The Erie SeaWolves are an American professional baseball team based in Erie, Pennsylvania. They compete in Minor League Baseball (MiLB) as a member of the Eastern League's Southwest Division, serving as the Double-A affiliate of the Detroit Tigers. The team was founded in  and began playing in Erie for the  season. The SeaWolves currently play their home games at UPMC Park in downtown Erie, a part of the Louis J. Tullio Plaza along with Erie Insurance Arena and the Warner Theatre.

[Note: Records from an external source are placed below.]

/-- 44_uart.md R341, R342, R344, R345, R347, R348: the loads, each followed by `check_int()` (R340). Two rows at one offset reach the
register that `DLAB` selects (30_encoding.md R140; log entry 16). -/
def Obligations.UartLoads : Prop :=
  ∀ (s : State),
    (InUart s 0 → s.uart.lcr.getLsbD 7 = false → ∀ i, i = .uartRbrLd ∨ i = .uartDllLd →
      (∀ b rest, s.uart.rxq = b :: rest →
        ∃ t, exec i s = .next t ∧ UartAccess { s.uart with rxq := rest } (.loaded 1 (b.setWidth 64)) s t) ∧
      (s.uart.rxq = [] → ∃ t, exec i s = .next t ∧ UartAccess s.uart (.loaded 1 0#64) s t)) ∧
    (InUart s 0 → s.uart.lcr.getLsbD 7 = true → ∀ i, i = .uartRbrLd ∨ i = .uartDllLd →
      ∃ t, exec i s = .next t ∧ UartAccess s.uart (.loaded 1 (s.uart.dll.setWidth 64)) s t) ∧
    (InUart s 1 → s.uart.lcr.getLsbD 7 = false → ∀ i, i = .uartIerLd ∨ i = .uartDlmLd →
      ∃ t, exec i s = .next t ∧ UartAccess s.uart (.loaded 1 ((s.uart.ier &&& 0x0F#8).setWidth 64)) s t) ∧
    (InUart s 1 → s.uart.lcr.getLsbD 7 = true → ∀ i, i = .uartIerLd ∨ i = .uartDlmLd →
      ∃ t, exec i s = .next t ∧ UartAccess s.uart (.loaded 1 (s.uart.dlm.setWidth 64)) s t) ∧
    (InUart s 2 →
      ∃ t v, exec .uartIirLd s = .next t ∧ UartAccess s.uart (.loaded 1 v) s t ∧
        v = (if s.uart.fcr.getLsbD 0 = true then 0xC0#64 else 0#64) +
          (if s.uart.ier.getLsbD 0 = true ∧ s.uart.rxq ≠ [] then 4#64
           else if s.cfg.uartThreIrq = true ∧ s.uart.ier.getLsbD 1 = true then 2#64 else 1#64)) ∧
    (InUart s 3 → ∃ t, exec .uartLcrLd s = .next t ∧ UartAccess s.uart (.loaded 1 (s.uart.lcr.setWidth 64)) s t) ∧
    (InUart s 4 → ∃ t, exec .uartMcrLd s = .next t ∧ UartAccess s.uart (.loaded 1 (s.uart.mcr.setWidth 64)) s t) ∧
    (InUart s 5 → s.uart.lcr.getLsbD 7 = false → ∀ i, i = .uartLsrLd ∨ i = .uartPsdLd →
      ∃ t, exec i s = .next t ∧ UartAccess s.uart (.loaded 1 (if s.uart.rxq = [] then 0x60#64 else 0x61#64)) s t) ∧
    (InUart s 5 → s.uart.lcr.getLsbD 7 = true → ∀ i, i = .uartLsrLd ∨ i = .uartPsdLd →
      ∃ t, exec i s = .next t ∧ UartAccess s.uart (.loaded 1 (s.uart.psd.setWidth 64)) s t) ∧
    (InUart s 6 →
      ∃ t, exec .uartMsrLd s = .next t ∧ UartAccess s.uart (.loaded 1 (s.cfg.uartMsrValue.setWidth 64)) s t) ∧
    (InUart s 7 → ∃ t, exec .uartScrLd s = .next t ∧ UartAccess s.uart (.loaded 1 (s.uart.scr.setWidth 64)) s t)

/-- 44_uart.md R350, R351, R352 law 1: `uart_poll` recomputes the line, which is low after it with receive interrupts disabled and no
transmit interrupt; `host_input` appends bytes and leaves the line as it is. -/
def Obligations.PollAndHostInput : Prop :=
  ∀ (s : State) (bytes : List Byte),
    (∃ t, exec .uartPoll s = .next t ∧ UartAccess s.uart .ok s t ∧
      (s.uart.ier.getLsbD 0 = false → s.cfg.uartThreIrq = false → t.uart.line = false)) ∧
    (∃ t, exec (.uartHostInput bytes) s = .next t ∧ Answered [.uart] .ok s t ∧
      t.uart = { s.uart with rxq := s.uart.rxq ++ bytes })
end

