/-- What one transaction can do to the CLINT (42_clint.md R230 to R241). -/
inductive ClintMove (cfg : Config) (c : Clint) : Clint → Prop
  | same : ClintMove cfg c c
  | msip (h : Nat) (b : Bool) (hh : h < cfg.numHarts) :
      ClintMove cfg c (({ c with msip := cellSet false h b c.msip } : Clint).sync cfg h)
  | cmp (h : Nat) (v : DWord) (hh : h < cfg.numHarts) :
      ClintMove cfg c (({ c with mtimecmp := cellSet cfg.clintMtimecmpInit h v c.mtimecmp } : Clint).sync cfg h)
  | cmpRefresh (h : Nat) (v d : DWord) (hh : h < cfg.numHarts) (hd : c.rtLast ≤ d) :
      ClintMove cfg c (({ c with mtimecmp := cellSet cfg.clintMtimecmpInit h v c.mtimecmp, mtime := d, rtLast := d } : Clint).syncAll cfg)
  | refresh (d : DWord) (hd : c.rtLast ≤ d) : ClintMove cfg c (({ c with mtime := d, rtLast := d } : Clint).syncAll cfg)
  | time (v : DWord) : ClintMove cfg c (({ c with mtime := v } : Clint).syncAll cfg)

/-- What one transaction can do to the SDHC: a chain of these (43_sdhc.md R264, R273 to R285). -/
inductive SdhcMove (cfg : Config) (d : Sdhc) : Sdhc → Prop
  | same : SdhcMove cfg d d
  | byte {e : Sdhc} (r : SdhcReg) (i : Nat) (b : Byte) (h : SdhcMove cfg d e) : SdhcMove cfg d (e.putRegByte r i b)
  | reset {e : Sdhc} (h : SdhcMove cfg d e) : SdhcMove cfg d (e.softReset cfg)
  | complete {e : Sdhc} (h : SdhcMove cfg d e) : SdhcMove cfg d e.commandComplete
  | seek {e : Sdhc} (hx : e.xfer = .none) (h : SdhcMove cfg d e) : SdhcMove cfg d { e with pos := e.arg.setWidth 64 }
  | startRead {e : Sdhc} (hx : e.xfer = .none) (hp : e.pos.toNat + 512 ≤ e.capacity.toNat) (h : SdhcMove cfg d e) :
      SdhcMove cfg d e.startRead
  | startWrite {e : Sdhc} (hx : e.xfer = .none) (hp : e.pos.toNat + 512 ≤ e.capacity.toNat) (h : SdhcMove cfg d e) :
      SdhcMove cfg d e.startWrite
  | word {e : Sdhc} (hc : e.cursor + 4 ≠ Config.blockSize) (h : SdhcMove cfg d e) : SdhcMove cfg d { e with cursor := e.cursor + 4 }
  | store {e : Sdhc} (v : Word) (hx : e.xfer = .write) (h : SdhcMove cfg d e) : SdhcMove cfg d (e.putBufferWord v)
  | writeBack {e : Sdhc} (hx : e.xfer = .write) (h : SdhcMove cfg d e) : SdhcMove cfg d e.writeBack
  | closeIdle {e : Sdhc} (k : Nat) (h : SdhcMove cfg d e) : SdhcMove cfg d ({ e with cursor := k } : Sdhc).closeBlock.idle
  | transferComplete {e : Sdhc} (h : SdhcMove cfg d e) : SdhcMove cfg d e.transferComplete
  | closeAdvance {e : Sdhc} (k : Nat) (hx : e.xfer ≠ .none) (hp : e.pos.toNat + 512 + 512 ≤ e.capacity.toNat) (h : SdhcMove cfg d e) :
      SdhcMove cfg d ({ e with cursor := k } : Sdhc).closeBlock.advance
  | line {e : Sdhc} (b : Bool) (h : SdhcMove cfg d e) : SdhcMove cfg d { e with line := b }

/-- What one transaction can do to the UART (44_uart.md R341 to R351). -/
inductive UartMove (u : Uart) : Uart → Prop
  | same : UartMove u u
  | take {w : Uart} (b : Byte) (rest : List Byte) (hq : w.rxq = b :: rest) (h : UartMove u w) : UartMove u { w with rxq := rest }
  | send {w : Uart} (b : Byte) (h : UartMove u w) : UartMove u { w with txlog := w.txlog ++ [b] }
  | ier {w : Uart} (b : Byte) (h : UartMove u w) : UartMove u { w with ier := b &&& 0x0F#8 }
  | fcr {w : Uart} (b : Byte) (h : UartMove u w) : UartMove u { w with fcr := b &&& 0x01#8 }
  | lcr {w : Uart} (b : Byte) (h : UartMove u w) : UartMove u { w with lcr := b }
  | mcr {w : Uart} (b : Byte) (h : UartMove u w) : UartMove u { w with mcr := b }
  | scr {w : Uart} (b : Byte) (h : UartMove u w) : UartMove u { w with scr := b }
  | dll {w : Uart} (b : Byte) (h : UartMove u w) : UartMove u { w with dll := b }
  | dlm {w : Uart} (b : Byte) (h : UartMove u w) : UartMove u { w with dlm := b }
  | psd {w : Uart} (b : Byte) (h : UartMove u w) : UartMove u { w with psd := b }
  | input {w : Uart} (bytes : List Byte) (h : UartMove u w) : UartMove u { w with rxq := w.rxq ++ bytes }
  | line {w : Uart} (b : Bool) (h : UartMove u w) : UartMove u { w with line := b }

/-- The SDHC's image, line and reset register across one transaction: the image changes only where the last word of a write
block arrives (43_sdhc.md R277, R280), the line is current after any change, and `SWRST` clears itself (R282). -/
structure SdhcSide (d e : Sdhc) : Prop where
  line : e = d ∨ e.line = e.level
  swrst : d.swrst = 0#8 → e.swrst = 0#8
  image : e.image = d.image ∨
    (d.xfer = .write ∧ d.cursor + 4 = Config.blockSize ∧ ∃ v, e.image = (d.putBufferWord v).writeBack.image)

theorem SdhcSide.same {d e : Sdhc} (h : e = d) : SdhcSide d e := by
  subst h; exact ⟨.inl rfl, id, .inl rfl⟩

/-- The Bus's maps change only by `add_device`, before the simulation has started (40_bus.md R161). -/
def BusMove (s t : State) : Prop :=
  t.bus = s.bus ∨ ∃ on base d, s.started = false ∧ deviceSize s.cfg d ≠ 0 ∧
    base.toNat + deviceSize s.cfg d ≤ 2 ^ 64 ∧
    ((s.devmap on).any fun m => rangesMeet base.toNat (deviceSize s.cfg d) m.base.toNat m.size) = false ∧
    t.bus = cellSet [] on (insertMapping ⟨base, d, deviceSize s.cfg d⟩ (s.devmap on)) s.bus

/-- The effect of one transaction that answers a next state. -/
structure Effect (s t : State) : Prop where
  cfg : t.cfg = s.cfg
  requests : t.requests = s.requests
  plic : PlicMove s.cfg s.plic t.plic
  clint : ClintMove s.cfg s.clint t.clint
  sdhc : SdhcMove s.cfg s.sdhc t.sdhc
  uart : UartMove s.uart t.uart
  side : SdhcSide s.sdhc t.sdhc
  bus : BusMove s t
  started : s.started = true → t.started = true

/-- A transaction that only answers. -/
theorem Effect.respond (s : State) (r : Response) : Effect s (s.respond r) :=
  ⟨rfl, rfl, .same, .same, .same, .same, .same rfl, .inl rfl, fun _ => rfl⟩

The "SeaWolves" name refers to the city's location along Lake Erie as well as their original affiliation with the Pittsburgh Pirates. "Sea wolf" is a historical epithet for sailors who engaged in piracy. Coincidentally, the "Pirates" moniker originated with the Pittsburgh Alleghenys' pursuit of second-baseman and Erie native, Lou Bierbauer, in 1891. Bierbauer started his career with the Philadelphia Athletics of the American Association, later joining the Brooklyn Ward's Wonders of the newfound Players' League for the 1890 season. When the Players' League folded in 1891, most of the members went back to their former National League or American Association clubs. However, Bierbauer never signed a contract to return to the Athletics, and the Alleghenys were determined to sign him before other teams noticed. Ned Hanlon, manager of the Alleghenys, braved the icy conditions of Erie's Presque Isle peninsula during a snowstorm to commit Bierbauer. When the Athletics learned about this secret deal, they objected to Bierbauer's signing and demanded his return to their club. An official with the American Association also objected to Bierbauer's contract with the Alleghenys, calling their actions "piratical." Yet, the  league ruled in favor of the Alleghenys, and they acquired Bierbauer as a free agent. Soon afterward, both players and their fans referred to the team as the "Pittsburgh Pirates." In 1891, the club officially rebranded as the "Pirates," making light of their critics.

History
On June 20, 1995, the Erie SeaWolves defeated the Jamestown Jammers in their inaugural game in Erie. José Guillén, a Major League Baseball alumnus from the Dominican Republic, hit the decisive home-run for the team. The SeaWolves club started in 1989 as the Welland Pirates, based in Welland, Ontario as a member of the short-season New York–Penn League. The team played at Welland Stadium from 1989 to 1994 and were affiliated with the Pittsburgh Pirates. When the Welland Pirates relocated to Erie in 1995, they were rebranded as the "Erie SeaWolves." The relocation of the team from Welland to Erie forced the Frontier League incarnation of the Erie Sailors to relocate to Johnstown, Pennsylvania where they became the Johnstown Steal (this team is now known as the Florence Y'alls, based in Florence, Kentucky). Before that, there was another team called the Erie Sailors which played in the New York - Penn League. However, they relocated to Wappingers Falls, New York (becoming the Hudson Valley Renegades) because the team's owner Marvin Goldklang did not upgrade Ainsworth Field to Major League Baseball specifications. Once the civic government secured an $8 million grant from the Commonwealth of Pennsylvania to build UPMC Park (then known as Jerry Uht Park) the Welland Pirates moved to Erie. While Erie lacked affiliated baseball in 1994, the city fielded an independent baseball franchise in the Frontier League and reused the "Sailors" name. The SeaWolves succeed various Erie-based baseball franchises, namely every version of the Erie Sailors (the New York–Penn League franchise is now called the State College Spikes).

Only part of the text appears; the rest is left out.